Stop using pickle already. Seriously, stop it! — mina86.com
mina86.com

It is common knowledge that pickle is a serious security risk. And yet, vulnerabilities involving that serialisation format keep happening. In the article I shortly describe the issue and appeal to people to stop using pickle.

  • mina86@lemmy.wtfOPEnglish
    2·
    14 days ago

    Writing software carries a non-zero risk. If compiling was part of building the package rather than manually committed to the repository, things would work. And that would make the design have no essential binary blob.

    • logging_strict
      1·
      11 days ago

      project cost = sigma(1...n)(risk likelihood of occurring * risk cost), but we aren’t discussing every possible risk. Only the one risk.

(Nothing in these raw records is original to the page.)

-- ==== Sys2Proof/Laws/Good/Scrub.lean ====
section
/-!
SUPPORT. Each command of Machine/Scrub.lean answers a next state, and keeps a sound state sound.
-/
namespace Sys2Proof.Machine
set_option linter.unusedSimpArgs false
set_option linter.unusedTactic false
set_option linter.unreachableTactic false
set_option linter.unusedVariables false

theorem execCfgScrubWord_good {F : Flash} (addr ecc : Nat) (s : State) (h : s.sound F) :
    (execCfgScrubWord addr ecc s).good F := by
  unfold execCfgScrubWord
  repeat' (first | (simp (maxDischargeDepth := 60) (maxSteps := 30000) +contextual only [State.setFld_sound, State.bump_sound, State.safeCause_sound, State.setCfg_sound, State.cfgUe_sound, Res.good_next, Res.good_ite, State.sound_ite, State.sound_mk, soundCore_self, soundCore_flash, Flash.sameFactory_self, if_true_left, if_true_right, ite_self, implies_true, *]; done) | split | (refine State.foldl_sound _ _ ?_ ?_ <;> intros) | (refine State.when_sound _ _ ?_ ?_ <;> intros))
theorem execCfgRepairDone_good {F : Flash} (ue : Option Nat) (s : State) (h : s.sound F) :
    (execCfgRepairDone ue s).good F := by
  unfold execCfgRepairDone
  repeat' (first | (simp (maxDischargeDepth := 60) (maxSteps := 30000) +contextual only [State.cfgEcc_sound, State.setCfg_sound, State.cfgUe_sound, State.cfgRewritten_sound, Res.good_next, Res.good_ite, State.sound_ite, State.sound_mk, soundCore_self, soundCore_flash, Flash.sameFactory_self, if_true_left, if_true_right, ite_self, implies_true, *]; done) | split | (refine State.foldl_sound _ _ ?_ ?_ <;> intros) | (refine State.when_sound _ _ ?_ ?_ <;> intros))

end Sys2Proof.Machine
end

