-- ==== Sys2Proof/Laws/Good/Update.lean ====
section
/-!
SUPPORT. Each command of Machine/Update.lean answers a next state, and keeps a sound state sound.
-/
namespace Sys2Proof.Machine
set_option linter.unusedSimpArgs false
set_option linter.unusedTactic false
set_option linter.unreachableTactic false
set_option linter.unusedVariables false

      The risk of having to:

      • for the app to work, requires compiled components
      • having to be familiar with setup.py. This is referred to as the sewer, which is what is targeted by hackers e.g. xv
      • maintainers who come later being familiar and can maintain packages that incorporate other languages e.g. C or rust
      • possibly neglecting to perform the compile (but lets ignore this)
      • compiler runs a binary written and maintained by the spy agency Google

      or

      Just not doing that

      The only justification for going with protoc, over other methods, could only come down to data serialization speed. But in that case, wouldn’t a rust solution be: not only as fast, but also much safer.